====== The data

theorem unbar_of_barred (hid : id ≠ 0) (hn : ((s.stream i).list.map (fun e => e.id)).Nodup)
    (hb : ∃ e ∈ (s.stream i).list, e.id = id ∧ e.barred = true) :
    s.unbar stream id = ((s.changeRel i id (fun e => { e with barred := false })).wantReeval, none) := by
  obtain ⟨e, he, rfl, hbarred⟩ := hb
  unfold unbar
  rw [h]
  dsimp only
  rw [if_neg hid, relEntry_of_mem hn he]
  exact if_pos hbarred

end

end State

theorem exec_streamCut {s : State} {h : StoreHdr} {stream : Byte} {ids : List ToteId} (hlen : ids.length ≤ 11) :
    exec (.streamCut h stream ids) s = done (s.onRequest h true (.cut stream ids)) := by
  show done (s.onRequest h (bodyFits (3 + 4 * ids.length)) (.cut stream ids)) = _
  rw [show bodyFits (3 + 4 * ids.length) = true from decide_eq_true (by omega)]

/-- What a cut gives, of all entries and of those it names (R84). -/
theorem cutting_spec {l : List RelEntry} (hn : (l.map (fun e => e.id)).Nodup) {ids : List ToteId} {c : Cutting}
    (hc : (if ids.isEmpty then cutAll l else ids.foldl Cutting.next ⟨l, 0, 0, 0⟩) = c) :
    c.list = l.filter (fun e => e.pledged || !(ids.isEmpty || ids.contains e.id))
      ∧ c.removed = l.length - c.list.length
      ∧ c.kept = (if ids = [] then c.list.length else (Cutting.pledgedIds l ids).length)
      ∧ c.notFound = ids.length - c.removed - c.kept := by
  by_cases hnil : ids = []
  · subst hnil hc
    have hsum : l.length = (l.filter (fun e => e.pledged)).length + (l.filter (fun e => !e.pledged)).length :=
      List.length_eq_length_filter_add _
    refine ⟨?_, ?_, rfl, (Nat.zero_sub _).symm ▸ (Nat.zero_sub _).symm⟩
    · simp [cutAll]
    · rw [hsum]
      exact (Nat.add_sub_cancel_left ..).symm
  · have hempty : ids.isEmpty = false := by simpa using hnil
    obtain ⟨hlist, hremoved, hkept, htotal⟩ := Cutting.follows_foldl hn ids
    rw [(if_neg (by rw [hempty]; exact Bool.false_ne_true)).symm.trans hc] at hlist hremoved hkept htotal
    rw [hempty, if_neg hnil]
    refine ⟨hlist, ?_, hkept, ?_⟩
    · rw [hlist]
      omega
    · omega

/-- Settles O54: the refusals of a cut and of an UNBAR, and what they leave (R84, R88, R115). -/
theorem streamCutsAndUnbars : Obligations.StreamCutsAndUnbars := by
  unfold Obligations.StreamCutsAndUnbars
  intro s h answer stream ht
  refine ⟨fun ids hlen => ?cut, fun id => ?unbar⟩
  case cut =>
    intro x a refused
    have hrefused {r : Reason} (hr : x.cut stream ids = (x, some r, [])) : a = refused r :=
      (exec_streamCut hlen).trans (requested_of_calm ht hr rfl fun _ _ => rfl)
    refine ⟨fun hs => hrefused (State.cut_of_no_stream (sequencedOf_eq_none hs)), fun i hi hs => ⟨fun h0 => ?_, fun h0 hn => ?_⟩⟩
    · exact hrefused (State.cut_of_failure (sequencedOf_eq_some hi hs) (idsFailure_of_zero (Nat.zero_le _) hlen h0))
    · intro old left removed kept fell y u
      obtain ⟨c, hc⟩ : ∃ c, (if ids.isEmpty then cutAll old.list else ids.foldl Cutting.next ⟨old.list, 0, 0, 0⟩) = c := ⟨_, rfl⟩
      obtain ⟨hlist, hremoved, hkept, hlost⟩ := cutting_spec hn hc
      have hcut := State.cut_of_good (s := x) (sequencedOf_eq_some hi hs) (idsFailure_of_good (Nat.zero_le _) hlen h0) hc
      have hleft : c.list = left := hlist
      have hgone : c.removed = removed := by rw [hremoved, hleft]
      have hstay : c.kept = kept := by rw [hkept, hleft]; rfl
      have hstate : (if c.removed = 0 then x else (x.shrinkList i c.list).wantReeval) = u := by
        rw [hgone, hleft, State.shrinkList_eq (s := x) left (fell := fell) rfl]
        rfl
      rw [hstate, hlost, hgone, hstay, hleft] at hcut
      exact (exec_streamCut hlen).trans (requested_of_exec ht hcut fun _ _ => rfl)
  case unbar =>
    intro x a refused
    have hrefused {r : Reason} (hr : x.unbar stream id = (x, some r)) : a = refused r :=
      write_refused (q := .unbar stream id) ht (fun _ => rfl) hr fun _ _ => rfl
    refine ⟨fun hs => hrefused (State.unbar_of_no_stream (sequencedOf_eq_none hs)), fun i hi hs => ?_⟩
    have hstream := sequencedOf_eq_some hi hs
    intro old
    refine ⟨fun h0 => ?_, fun hid hb => hrefused (State.unbar_of_unbarred hstream hid hb), fun hid hn hb => ?_⟩
    · subst h0
      exact hrefused (State.unbar_of_zero hstream)
    · exact requested_of_exec (q := .unbar stream id) ht (congrArg (answered · []) (State.unbar_of_barred (s := x) hstream hid hn hb)) fun _ _ => rfl

end Sys2Proof.Machine

/-! ## The resolution of a CONFIRMING entry (R110) -/

namespace Sys2Proof.Machine

/-- What a filter gives, seen through what it keeps of each item. -/
theorem map_filterMap_of_passes {α β γ : Type} {f : α → Option β} {g : β → γ} {g' : α → γ} {p : α → Bool}
    (hp : ∀ a, p a = (f a).isSome) (hg : ∀ a b, f a = some b → g b = g' a) (l : List α) :
    (l.filterMap f).map g = (l.filter p).map g' := by
  induction l with
  | nil => rfl
  | cons a l ih =>
    cases hf : f a with
    | none =>
      have hpa : ¬ p a = true := by rw [hp, hf]; exact Bool.false_ne_true
      rw [List.filterMap_cons_none hf, List.filter_cons_of_neg hpa, ih]
    | some b =>
      have hpa : p a = true := by rw [hp, hf]; rfl
      rw [List.filterMap_cons_some hf, List.filter_cons_of_pos hpa, List.map_cons, List.map_cons, ih, hg a b hf]

theorem filterMap_eq_nil_of_passes {α β : Type} {f : α → Option β} {p : α → Bool} (hp : ∀ a, p a = (f a).isSome) (l : List α) :
    l.filterMap f = [] ↔ ∀ a ∈ l, p a = false := by
  simp only [List.filterMap_eq_nil_iff, hp, Option.isSome_eq_false_iff, Option.isNone_iff_eq_none]

namespace State
variable (s : State) (x : Lift) (v : Visit)

/-- The slot holds the item's tote, OPEN, unclaimed and eligible (R110). -/
def standsIn (i : Item) (c : SlotCode) : Bool :=
  (s.slot v.level c).ready.any (fun t => t.tote.id = i.tote.id && s.eligible t.tote)

/-- The item can still be granted (R110). -/
def itemPasses (i : Item) : Bool := (i.conf = .confirmed || i.conf = .none) && (outPair x).any (s.standsIn v i)

theorem stillFetchable_isSome (i : Item) : (s.stillFetchable x v.level i.tote.id).isSome = (outPair x).any (s.standsIn v i) := by
  rw [stillFetchable, List.isSome_findSome?]
  refine congrArg (fun f => (outPair x).any f) (funext fun c => ?_)
  unfold standsIn
  cases (s.slot v.level c).ready with
  | none => rfl
  | some t =>
    dsimp only
    rw [Option.any_some]
    split
    next h => rw [h]; rfl
    next h => rw [Bool.eq_false_iff.mpr h]; rfl

theorem stillFetchable_spec {n : Level} {id : ToteId} {c : SlotCode} {r : ToteRec} (h : s.stillFetchable x n id = some (c, r)) :
    c.outLift = some x ∧ ∃ t, s.slot n c = .opened (some t) none ∧ r = t.tote ∧ t.tote.id = id := by
  obtain ⟨d, hd, hfound⟩ := List.exists_of_findSome?_eq_some h
  cases hready : (s.slot n d).ready with
  | none =>
    rw [hready] at hfound
    exact absurd hfound.symm (Option.some_ne_none _)
  | some t =>
    rw [hready] at hfound
    obtain ⟨hcond, heq⟩ := Option.ite_none_right_eq_some.mp hfound
    cases heq
    exact ⟨(mem_outPair_iff c x).mp hd, t, (Slot.ready_eq_some_iff _ _).mp hready, rfl,
      of_decide_eq_true (Bool.and_eq_true_iff.mp hcond).1⟩

/-- What is left of an item at the resolution: the tote and the slot where it stands (R110). -/
def keepItem (i : Item) : Option Item :=
  if i.conf = .confirmed ∨ i.conf = .none then
    (s.stillFetchable x v.level i.tote.id).map (fun p => { tote := p.2, slot := some (v.level, p.1), conf := i.conf })
  else none

theorem keepItem_isSome (i : Item) : s.itemPasses x v i = (s.keepItem x v i).isSome := by
  unfold itemPasses keepItem
  rw [← stillFetchable_isSome, Bool.eq_iff_iff]
  simp only [Bool.and_eq_true, Bool.or_eq_true, decide_eq_true_eq]
  split
  next h => rw [Option.isSome_map, and_iff_right h]
  next h => exact iff_of_false (fun hp => h hp.1) Bool.false_ne_true

theorem keepItem_spec {i k : Item} (h : s.keepItem x v i = some k) : (k.tote.id, k.conf) = (i.tote.id, i.conf)
    ∧ ∃ c t, k.slot = some (v.level, c) ∧ c.outLift = some x ∧ s.slot v.level c = .opened (some t) none ∧ k.tote = t.tote := by
  obtain ⟨-, hkept⟩ := Option.ite_none_right_eq_some.mp h
  obtain ⟨⟨c, r⟩, hfound, rfl⟩ := Option.map_eq_some_iff.mp hkept
  obtain ⟨hc, t, hslot, rfl, hid⟩ := s.stillFetchable_spec x hfound
  exact ⟨congrArg (·, i.conf) hid, c, t, rfl, hc, hslot, rfl⟩

variable {s x v} {e : Entry}

section
variable (hp : e.party = .lift x) (hv : (s.lift x).visit = some v)
include hp hv

theorem keptItems_eq : s.keptItems e = e.items.filterMap (s.keepItem x v) := by
  unfold keptItems
  rw [hp]
  dsimp only
  rw [hv]
  rfl

theorem map_keptItems : (s.keptItems e).map (fun k => (k.tote.id, k.conf))
    = (e.items.filter (s.itemPasses x v)).map (fun i => (i.tote.id, i.conf)) := by
  rw [keptItems_eq hp hv]
  exact map_filterMap_of_passes (s.keepItem_isSome x v) (fun i k hk => (s.keepItem_spec x v hk).1) e.items

theorem mem_keptItems {k : Item} (hk : k ∈ s.keptItems e) :
    ∃ c t, k.slot = some (v.level, c) ∧ c.outLift = some x ∧ s.slot v.level c = .opened (some t) none ∧ k.tote = t.tote := by
  rw [keptItems_eq hp hv] at hk
  obtain ⟨i, -, hi⟩ := List.mem_filterMap.mp hk
  exact (s.keepItem_spec x v hi).2

theorem keptItems_eq_nil_iff : s.keptItems e = [] ↔ ∀ i ∈ e.items, s.itemPasses x v i = false := by
  rw [keptItems_eq hp hv]
  exact filterMap_eq_nil_of_passes (s.keepItem_isSome x v) e.items

end

variable {h : Handle}

theorem resolve_of_kept (hk : s.keptItems e ≠ []) : s.resolve h e = ((s.dropConfirmAsks h).grant h e (s.keptItems e)).wantReeval :=
  if_neg (by rw [List.isEmpty_iff]; exact hk)

theorem resolve_of_none_waiting (hk : s.keptItems e = []) (hw : e.wait = true) :
    s.resolve h e = ((s.dropConfirmAsks h).hold h { e with items := [] } .notEligible).wantReeval :=
  (if_pos (List.isEmpty_iff.mpr hk)).trans (if_pos hw)

theorem resolve_of_none_refused (hk : s.keptItems e = []) (hw : e.wait = false) :
    s.resolve h e = (s.dropConfirmAsks h).refuseEntry h e .denied :=
  (if_pos (List.isEmpty_iff.mpr hk)).trans (if_neg (Bool.eq_false_iff.mp hw))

============

Each line that includes the string "fell" should be copied from the data.

**Solved problem**
    · intro old left removed kept fell y u
        rw [hgone, hleft, State.shrinkList_eq (s := x) left (fell := fell) rfl]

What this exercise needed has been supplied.